* _TASK TO CARRY OUT_
Look through the records, and whenever a line includes the word "nonce", copy it.

* _RECORD SET_
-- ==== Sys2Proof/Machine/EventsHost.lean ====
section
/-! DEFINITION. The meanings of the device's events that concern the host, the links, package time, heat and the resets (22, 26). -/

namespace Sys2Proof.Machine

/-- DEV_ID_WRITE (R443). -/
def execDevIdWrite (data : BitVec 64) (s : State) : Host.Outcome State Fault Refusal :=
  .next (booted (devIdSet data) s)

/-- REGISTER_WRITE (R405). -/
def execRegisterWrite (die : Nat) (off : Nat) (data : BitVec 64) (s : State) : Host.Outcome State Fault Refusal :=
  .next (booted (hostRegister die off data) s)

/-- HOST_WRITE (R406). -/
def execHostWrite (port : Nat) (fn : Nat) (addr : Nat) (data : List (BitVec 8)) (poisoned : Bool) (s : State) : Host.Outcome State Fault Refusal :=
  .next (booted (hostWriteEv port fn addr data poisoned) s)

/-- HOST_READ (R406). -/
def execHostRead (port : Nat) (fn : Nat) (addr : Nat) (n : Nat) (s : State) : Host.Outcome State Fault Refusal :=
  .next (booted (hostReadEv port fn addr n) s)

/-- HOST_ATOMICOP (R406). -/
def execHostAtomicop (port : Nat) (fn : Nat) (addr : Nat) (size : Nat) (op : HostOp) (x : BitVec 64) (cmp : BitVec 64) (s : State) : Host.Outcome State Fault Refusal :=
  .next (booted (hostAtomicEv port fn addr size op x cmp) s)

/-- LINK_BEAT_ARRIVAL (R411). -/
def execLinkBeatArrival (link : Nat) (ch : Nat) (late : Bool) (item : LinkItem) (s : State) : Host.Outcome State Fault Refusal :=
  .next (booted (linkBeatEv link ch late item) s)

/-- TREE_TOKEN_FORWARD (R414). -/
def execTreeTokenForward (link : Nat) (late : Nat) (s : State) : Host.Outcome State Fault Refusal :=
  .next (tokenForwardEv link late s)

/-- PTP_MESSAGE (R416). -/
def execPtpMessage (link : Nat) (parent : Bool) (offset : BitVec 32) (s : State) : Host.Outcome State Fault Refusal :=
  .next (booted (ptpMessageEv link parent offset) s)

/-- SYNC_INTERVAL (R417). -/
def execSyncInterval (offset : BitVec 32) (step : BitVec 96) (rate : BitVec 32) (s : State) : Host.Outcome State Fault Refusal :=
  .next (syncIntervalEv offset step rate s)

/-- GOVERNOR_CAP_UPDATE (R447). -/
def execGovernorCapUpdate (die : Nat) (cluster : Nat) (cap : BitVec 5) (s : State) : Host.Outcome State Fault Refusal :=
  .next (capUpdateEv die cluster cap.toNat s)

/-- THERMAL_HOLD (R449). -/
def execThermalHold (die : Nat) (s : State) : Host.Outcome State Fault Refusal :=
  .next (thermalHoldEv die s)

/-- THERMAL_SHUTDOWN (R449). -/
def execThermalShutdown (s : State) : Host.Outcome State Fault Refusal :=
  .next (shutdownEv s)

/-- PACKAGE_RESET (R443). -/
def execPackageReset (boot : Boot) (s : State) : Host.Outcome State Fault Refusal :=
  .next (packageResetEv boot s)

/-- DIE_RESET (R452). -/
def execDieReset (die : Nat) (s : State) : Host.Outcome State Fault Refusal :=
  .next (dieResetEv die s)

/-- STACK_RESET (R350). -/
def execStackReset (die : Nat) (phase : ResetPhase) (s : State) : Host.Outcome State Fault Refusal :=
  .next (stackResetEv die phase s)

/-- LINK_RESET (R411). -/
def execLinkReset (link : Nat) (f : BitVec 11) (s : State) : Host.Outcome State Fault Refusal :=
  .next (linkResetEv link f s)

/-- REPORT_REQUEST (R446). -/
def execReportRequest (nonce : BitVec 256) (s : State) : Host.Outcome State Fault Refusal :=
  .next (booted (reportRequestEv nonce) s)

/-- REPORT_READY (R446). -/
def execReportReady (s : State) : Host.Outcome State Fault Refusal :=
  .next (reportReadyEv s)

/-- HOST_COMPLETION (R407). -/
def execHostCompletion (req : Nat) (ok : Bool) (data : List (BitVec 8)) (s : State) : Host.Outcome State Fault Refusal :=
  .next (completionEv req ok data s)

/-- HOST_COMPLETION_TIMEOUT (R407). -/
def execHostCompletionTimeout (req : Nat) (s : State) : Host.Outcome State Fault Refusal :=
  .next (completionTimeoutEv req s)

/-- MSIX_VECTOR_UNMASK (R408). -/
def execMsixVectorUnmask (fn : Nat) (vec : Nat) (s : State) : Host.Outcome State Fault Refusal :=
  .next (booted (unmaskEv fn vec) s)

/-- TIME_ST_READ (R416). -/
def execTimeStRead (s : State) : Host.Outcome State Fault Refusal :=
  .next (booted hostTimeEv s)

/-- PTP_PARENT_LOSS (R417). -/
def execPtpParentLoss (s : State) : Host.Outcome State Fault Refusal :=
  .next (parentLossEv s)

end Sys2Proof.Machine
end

* _OUTPUT OF THE EXERCISE_
def execReportRequest (nonce : BitVec 256) (s : State) : Host.Outcome State Fault Refusal :=
  .next (booted (reportRequestEv nonce) s)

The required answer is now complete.